■ Work order ■
Every line containing "sequence" should be copied out. Go through the entries and find them.
--- Input data Enclosed Below ---
/-- R192, R191: where IN holds one path for each byte of S and then a path of the sentinel, DECODE_BODY writes exactly the
bytes S, completes with DEC_STATE = DONE, and leaves the rest of IN unread. -/
def Obligations.DecodeBodyRecoversTheBytes : Prop :=
  ∀ (s : State) (tree : HTree) (bytes : List (BitVec 8)) (c p x : Bits), s.status.treeValid = true →
    s.out.closed = false → s.HoldsTree tree → tree.Encodes bytes c → (256, p) ∈ tree.paths →
    s.unread = c ++ (p ++ x) →
    exec .decodeBody s =
      .next ((((s.writeStr (bitsOfBytes bytes)).seek (s.inp.pos + (c.length + p.length))).setDec .done).completeOk)

/-- R187: on a single leaf DECODE_BODY reads no bit and writes nothing: DONE for the sentinel, TRUNC_BODY for any other. -/
def Obligations.DecodeBodyOnALeafReadsNothing : Prop :=
  ∀ (s : State) (sym : Sym) (w : Word), s.status.treeValid = true → s.out.closed = false →
    s.nodeAt s.regs.root = some (.leaf sym w) →
    (sym = 256 → exec .decodeBody s = .next (s.setDec .done).completeOk) ∧
      (sym ≠ 256 → exec .decodeBody s = .next ((s.setDec .error).completeErr .truncBody))

/-- R186, R189, R190: DECODE_BODY without a tree raises NO_TREE and on a closed OUT OUT_CLOSED; when IN ends inside a path it
raises TRUNC_BODY, the bytes written before stay in OUT, OUT is not closed, and DEC_STATE is ERROR. -/
def Obligations.DecodeBodyReportsTruncation : Prop :=
  ∀ s : State,
    (s.status.treeValid = false → exec .decodeBody s = .next ((s.setDec .error).completeErr .noTree)) ∧
      (s.status.treeValid = true → s.out.closed = true →
        exec .decodeBody s = .next ((s.setDec .error).completeErr .outClosed)) ∧
      ∀ (tree : HTree) (bytes : List (BitVec 8)) (c q y : Bits) (sym : Sym), s.status.treeValid = true →
        s.out.closed = false → s.HoldsTree tree → tree.Encodes bytes c → (sym, q ++ y) ∈ tree.paths → y ≠ [] →
        s.unread = c ++ q →
        exec .decodeBody s =
          .next (((s.writeStr (bitsOfBytes bytes)).seek s.inp.data.length |>.setDec .error).completeErr .truncBody)

/-- R188: on a tree without a sentinel leaf DECODE_BODY never ends with DONE. -/
def Obligations.NoSentinelNeverDecodes : Prop :=
  ∀ (s : State) (tree : HTree), s.status.treeValid = true → s.out.closed = false → s.HoldsTree tree →
    256 ∉ tree.symbols →
    ∃ t, exec .decodeBody s = .next t ∧ t.status.err = true ∧ t.status.errCode = .truncBody ∧
      t.status.decState = .error

/-! ### The container -/

/-- R210, R212, R216: a macro command is its steps: performing it gives what its commands give one after the other up to the
first error. -/
def Obligations.MacroEqualsItsSteps : Prop :=
  ∀ s : State,
    exec .compress s =
        execUntilError
          [.count, .rewindIn, .buildTree, .genCodes, .writeMagic, .writeHeader, .encodeBody, .closeOut] s ∧
      exec .decompress s = execUntilError [.checkMagic, .readHeader, .decodeBody, .closeOut] s

/-- R212, R214, R112: COMPRESS of a byte sequence and fewer than eight trailing bits attached at position 0, into an open OUT,
completes and appends the container: the magic word, the header of the tree it built, the bytes' codes, the sentinel's code
and the padding; the tree's symbols are the bytes and the sentinel; OUT is closed and IN at its end. -/
def Obligations.CompressWritesTheContainer : Prop :=
  ∀ (s : State) (bytes : List (BitVec 8)) (tail : Bits), s.inp = { data := bitsOfBytes bytes ++ tail, pos := 0 } →
    tail.length < 8 → s.out.closed = false → bytes.length < 4294967295 →
    ∃ t tree k, exec .compress s = .next t ∧ t.status.done = true ∧ t.status.treeValid = true ∧
      t.status.codeValid = true ∧ t.inp = { data := s.inp.data, pos := s.inp.data.length } ∧ t.HoldsTree tree ∧
      t.HoldsCodes tree ∧ (∀ sym : Sym, sym ∈ tree.symbols ↔ sym = 256 ∨ ∃ b ∈ bytes, sym = b.setWidth 9) ∧ k < 8 ∧
      t.out.bits.length % 8 = 0 ∧ t.out.closed = true ∧
      t.out.bits = s.out.bits ++ bin 32 s.magic.toNat ++ tree.header ++
        (t.codesOf bytes ++ t.codeString 256) ++ List.replicate k false

/-- R222: the container of the empty input, for every MAGIC. -/
def Obligations.CompressOfEmptyInput : Prop :=
  ∀ s : State, s.inp = { data := [], pos := 0 } → s.out = { bits := [], closed := false } →
    ∃ t, exec .compress s = .next t ∧ t.status.done = true ∧
      t.out = { bits := bin 32 s.magic.toNat ++ bitsOfBytes [0xC0, 0x00], closed := true } ∧
      ∀ u : State, u.inp = { data := t.out.bits, pos := 0 } → u.magic = s.magic →
        u.out = { bits := [], closed := false } →
        ∃ v, exec .decompress u = .next v ∧ v.status.done = true ∧ v.out = { bits := [], closed := true }

/-- R220: DECOMPRESS undoes COMPRESS: for every byte sequence below the limit and every MAGIC, both succeed and the bytes come
back bit for bit. -/
def Obligations.DecompressUndoesCompress : Prop :=
  ∀ (s : State) (bytes : List (BitVec 8)), bytes.length < 4294967295 →
    s.inp = { data := bitsOfBytes bytes, pos := 0 } → s.out = { bits := [], closed := false } →
    ∃ t, exec .compress s = .next t ∧ t.status.done = true ∧
      ∀ u : State, u.inp = { data := t.out.bits, pos := 0 } → u.out = { bits := [], closed := false } →
        u.magic = s.magic →
        ∃ v, exec .decompress u = .next v ∧ v.status.done = true ∧ v.out = { bits := bitsOfBytes bytes, closed := true }

/-- R221: a container cut at a byte boundary before its end never decompresses with success: BAD_MAGIC, TRUNC_HEADER or
TRUNC_BODY. -/
def Obligations.TruncatedContainerIsDetected : Prop :=
  ∀ (s : State) (bytes : List (BitVec 8)) (t u : State) (k : Nat), bytes.length < 4294967295 →
    s.inp = { data := bitsOfBytes bytes, pos := 0 } → s.out = { bits := [], closed := false } →
    exec .compress s = .next t → 8 * k < t.out.bits.length →
    u.inp = { data := t.out.bits.take (8 * k), pos := 0 } → u.out.closed = false → u.magic = s.magic →
    ∃ v, exec .decompress u = .next v ∧ v.status.err = true ∧
      (v.status.errCode = .badMagic ∨ v.status.errCode = .truncHeader ∨ v.status.errCode = .truncBody)

/-- R212, R214, R218: COMPRESS with OUT closed at the start ends in OUT_CLOSED, with OUT untouched, the tree built and the codes
derived; a COMPRESS or DECOMPRESS that fails does not close OUT; after BAD_MAGIC OUT is unchanged. -/
def Obligations.FailedMacroDoesNotCloseOut : Prop :=
  (∀ (s : State) (bytes : List (BitVec 8)) (tail : Bits), s.unread = bitsOfBytes bytes ++ tail → s.inp.pos = 0 →
    tail.length < 8 → bytes.length < 4294967295 → s.out.closed = true →
    ∃ t, exec .compress s = .next t ∧ t.status.err = true ∧ t.status.errCode = .outClosed ∧ t.out = s.out ∧
      t.status.treeValid = true ∧ t.status.codeValid = true) ∧
    (∀ s t : State, exec .compress s = .next t → t.status.err = true → t.out.closed = s.out.closed) ∧
    ∀ s t : State, exec .decompress s = .next t → t.status.err = true →
      t.out.closed = s.out.closed ∧ s.out.bits <+: t.out.bits ∧ (t.status.errCode = .badMagic → t.out = s.out)

/-! ### What commands leave alone -/

/-- R42, R39, R46, R48, R31, R25, R70, R28: no command changes CMD, PENDING, CFG, MAGIC, an index register, OVR or the data of
IN; OUT only grows. That none changes `queue`, `response` or `draws` is about the model's own fields (log entries 3, 5, 6). -/
def Obligations.CommandsLeaveHostRegisters : Prop :=
  ∀ (i : Instr) (s t : State), exec i s = .next t →
    t.cmd = s.cmd ∧ t.pending = s.pending ∧ t.cfg = s.cfg ∧ t.magic = s.magic ∧ t.idx = s.idx ∧
      t.status.ovr = s.status.ovr ∧ t.inp.data = s.inp.data ∧ s.out.bits <+: t.out.bits ∧ t.queue = s.queue ∧
      t.response = s.response ∧ t.draws = s.draws

/-- R50, R38, R56, R82: which commands write which table, register or stream: all others leave it. -/
def Obligations.CommandsWriteOnlyTheirState : Prop :=
  ∀ (i : Instr) (s t : State), exec i s = .next t →
    (i ∉ [.count, .compress] → t.freq = s.freq) ∧
      (i ∉ [.buildTree, .readHeader, .compress, .decompress] →
        t.node = s.node ∧ t.status.treeValid = s.status.treeValid ∧
          { t.regs with maxLen := 0 } = { s.regs with maxLen := 0 }) ∧
      (i ∉ [.genCodes, .compress] → t.code = s.code) ∧
      (i ∉ [.buildTree, .readHeader, .genCodes, .compress, .decompress] →
        t.status.codeValid = s.status.codeValid ∧ t.regs.maxLen = s.regs.maxLen) ∧
      (i ∉ [.decodeBody, .decompress] → t.status.decState = s.status.decState) ∧
      (i ∈ [.nop, .buildTree, .genCodes, .writeHeader, .writeMagic, .closeOut] → t.inp = s.inp) ∧
      (i ∈ [.nop, .count, .buildTree, .genCodes, .readHeader, .checkMagic, .rewindIn] → t.out = s.out) ∧
      (i ∉ [.closeOut, .compress, .decompress] → t.out.closed = s.out.closed)

/-! ### The host register window -/

/-- R58, R77: the state after reset with the streams as they are at power-on. -/
def Obligations.ResetGivesTheListedValues : Prop :=
  let s := State.reset
  s.cmd = 0 ∧ s.pending = 0 ∧ s.statusWord = 0x00000080 ∧ s.status.busy = false ∧ s.cfg = { irqEn := false, dbgLevel := 0 } ∧
    s.magic = Config.magicReset ∧ s.regs = { root := 0, nodeCount := 0, leafCount := 0, total := 0, maxLen := 0 } ∧
    s.idx = { freqIdx := 0, nodeIdx := 0, codeIdx := 0, codeWsel := 0 } ∧ (∀ i, s.freqAt i = 0) ∧
    (∀ i, s.codeAt i = { present := false, len := 0, bits := 0 }) ∧ (∀ i, s.nodeAt i = none) ∧
    s.inp = { data := [], pos := 0 } ∧ s.out = { bits := [], closed := false } ∧ s.irq = false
--- End of Enclosed Input data ---
■ Result ■
/-- R212, R214, R112: COMPRESS of a byte sequence and fewer than eight trailing bits attached at position 0, into an open OUT,
/-- R220: DECOMPRESS undoes COMPRESS: for every byte sequence below the limit and every MAGIC, both succeed and the bytes come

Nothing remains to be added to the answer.